• **Aim of the exercise**
Your answer should consist of the lines in the following data that contain "octets".

[Stored data entries]
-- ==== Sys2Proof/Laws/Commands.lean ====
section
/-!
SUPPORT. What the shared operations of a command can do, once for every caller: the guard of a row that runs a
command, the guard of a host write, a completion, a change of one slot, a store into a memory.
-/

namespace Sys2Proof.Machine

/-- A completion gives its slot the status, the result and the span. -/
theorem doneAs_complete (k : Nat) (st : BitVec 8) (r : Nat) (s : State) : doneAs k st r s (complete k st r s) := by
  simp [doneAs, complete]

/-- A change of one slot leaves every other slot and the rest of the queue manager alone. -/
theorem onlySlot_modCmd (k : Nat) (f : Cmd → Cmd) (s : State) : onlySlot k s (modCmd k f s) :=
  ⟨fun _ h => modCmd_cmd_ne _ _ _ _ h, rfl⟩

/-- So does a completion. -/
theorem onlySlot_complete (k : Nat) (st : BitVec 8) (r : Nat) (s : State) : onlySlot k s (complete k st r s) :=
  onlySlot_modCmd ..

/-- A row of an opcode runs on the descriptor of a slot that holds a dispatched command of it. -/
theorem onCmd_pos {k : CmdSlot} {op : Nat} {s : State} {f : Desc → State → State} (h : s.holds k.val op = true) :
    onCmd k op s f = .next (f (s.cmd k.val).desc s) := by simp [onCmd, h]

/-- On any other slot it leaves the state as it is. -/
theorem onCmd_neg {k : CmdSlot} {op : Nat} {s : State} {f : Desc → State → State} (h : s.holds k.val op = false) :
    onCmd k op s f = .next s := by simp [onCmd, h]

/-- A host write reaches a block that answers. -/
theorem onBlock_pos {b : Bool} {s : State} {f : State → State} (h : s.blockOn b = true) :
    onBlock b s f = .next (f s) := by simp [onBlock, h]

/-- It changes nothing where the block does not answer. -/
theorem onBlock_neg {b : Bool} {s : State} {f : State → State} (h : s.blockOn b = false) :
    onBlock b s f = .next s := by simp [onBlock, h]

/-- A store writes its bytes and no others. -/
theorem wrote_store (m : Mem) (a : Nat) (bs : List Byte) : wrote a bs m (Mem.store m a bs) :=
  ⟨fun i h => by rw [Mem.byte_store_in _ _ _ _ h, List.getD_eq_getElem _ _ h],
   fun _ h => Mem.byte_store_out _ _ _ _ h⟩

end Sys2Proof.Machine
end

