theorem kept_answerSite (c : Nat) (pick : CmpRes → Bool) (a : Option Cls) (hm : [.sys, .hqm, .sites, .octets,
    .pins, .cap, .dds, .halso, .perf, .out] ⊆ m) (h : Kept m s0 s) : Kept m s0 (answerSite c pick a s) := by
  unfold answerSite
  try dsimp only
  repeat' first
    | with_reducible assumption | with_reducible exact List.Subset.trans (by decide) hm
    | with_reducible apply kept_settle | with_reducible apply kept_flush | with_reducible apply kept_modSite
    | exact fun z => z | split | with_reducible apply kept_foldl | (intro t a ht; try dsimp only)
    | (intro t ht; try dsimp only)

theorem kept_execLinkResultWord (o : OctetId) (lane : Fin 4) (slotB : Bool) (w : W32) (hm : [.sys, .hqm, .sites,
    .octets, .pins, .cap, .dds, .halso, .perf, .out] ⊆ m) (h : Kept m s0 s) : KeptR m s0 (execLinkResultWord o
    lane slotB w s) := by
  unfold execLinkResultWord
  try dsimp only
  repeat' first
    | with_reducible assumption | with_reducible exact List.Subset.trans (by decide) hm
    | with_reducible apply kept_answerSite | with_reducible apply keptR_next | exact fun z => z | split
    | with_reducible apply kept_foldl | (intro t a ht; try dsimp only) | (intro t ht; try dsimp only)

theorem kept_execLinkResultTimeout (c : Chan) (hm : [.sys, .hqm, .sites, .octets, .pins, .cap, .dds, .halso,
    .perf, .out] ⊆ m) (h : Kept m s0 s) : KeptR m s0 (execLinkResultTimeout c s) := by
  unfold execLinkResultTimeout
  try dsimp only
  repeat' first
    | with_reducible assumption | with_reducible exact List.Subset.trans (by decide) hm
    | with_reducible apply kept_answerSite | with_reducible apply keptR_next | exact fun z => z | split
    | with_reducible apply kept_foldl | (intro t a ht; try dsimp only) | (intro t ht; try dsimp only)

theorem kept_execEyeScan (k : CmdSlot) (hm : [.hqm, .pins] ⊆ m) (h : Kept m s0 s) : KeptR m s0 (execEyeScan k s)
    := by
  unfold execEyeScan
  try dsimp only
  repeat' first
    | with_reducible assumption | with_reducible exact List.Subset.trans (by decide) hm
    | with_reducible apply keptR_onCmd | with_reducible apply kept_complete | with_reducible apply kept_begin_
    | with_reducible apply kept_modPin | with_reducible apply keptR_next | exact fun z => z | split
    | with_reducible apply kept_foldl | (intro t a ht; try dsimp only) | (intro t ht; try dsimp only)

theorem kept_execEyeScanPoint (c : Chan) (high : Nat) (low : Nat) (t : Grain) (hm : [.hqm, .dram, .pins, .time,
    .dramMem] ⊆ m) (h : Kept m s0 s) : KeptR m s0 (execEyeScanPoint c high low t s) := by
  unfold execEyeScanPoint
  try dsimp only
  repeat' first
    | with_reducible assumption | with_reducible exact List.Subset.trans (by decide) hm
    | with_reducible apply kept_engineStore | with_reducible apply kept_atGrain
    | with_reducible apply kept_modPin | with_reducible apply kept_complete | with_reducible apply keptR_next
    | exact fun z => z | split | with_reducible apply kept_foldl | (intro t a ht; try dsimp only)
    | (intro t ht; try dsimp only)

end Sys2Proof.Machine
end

• **Task result**
theorem kept_answerSite (c : Nat) (pick : CmpRes → Bool) (a : Option Cls) (hm : [.sys, .hqm, .sites, .octets,
    .octets, .pins, .cap, .dds, .halso, .perf, .out] ⊆ m) (h : Kept m s0 s) : KeptR m s0 (execLinkResultWord o
theorem kept_execLinkResultTimeout (c : Chan) (hm : [.sys, .hqm, .sites, .octets, .pins, .cap, .dds, .halso,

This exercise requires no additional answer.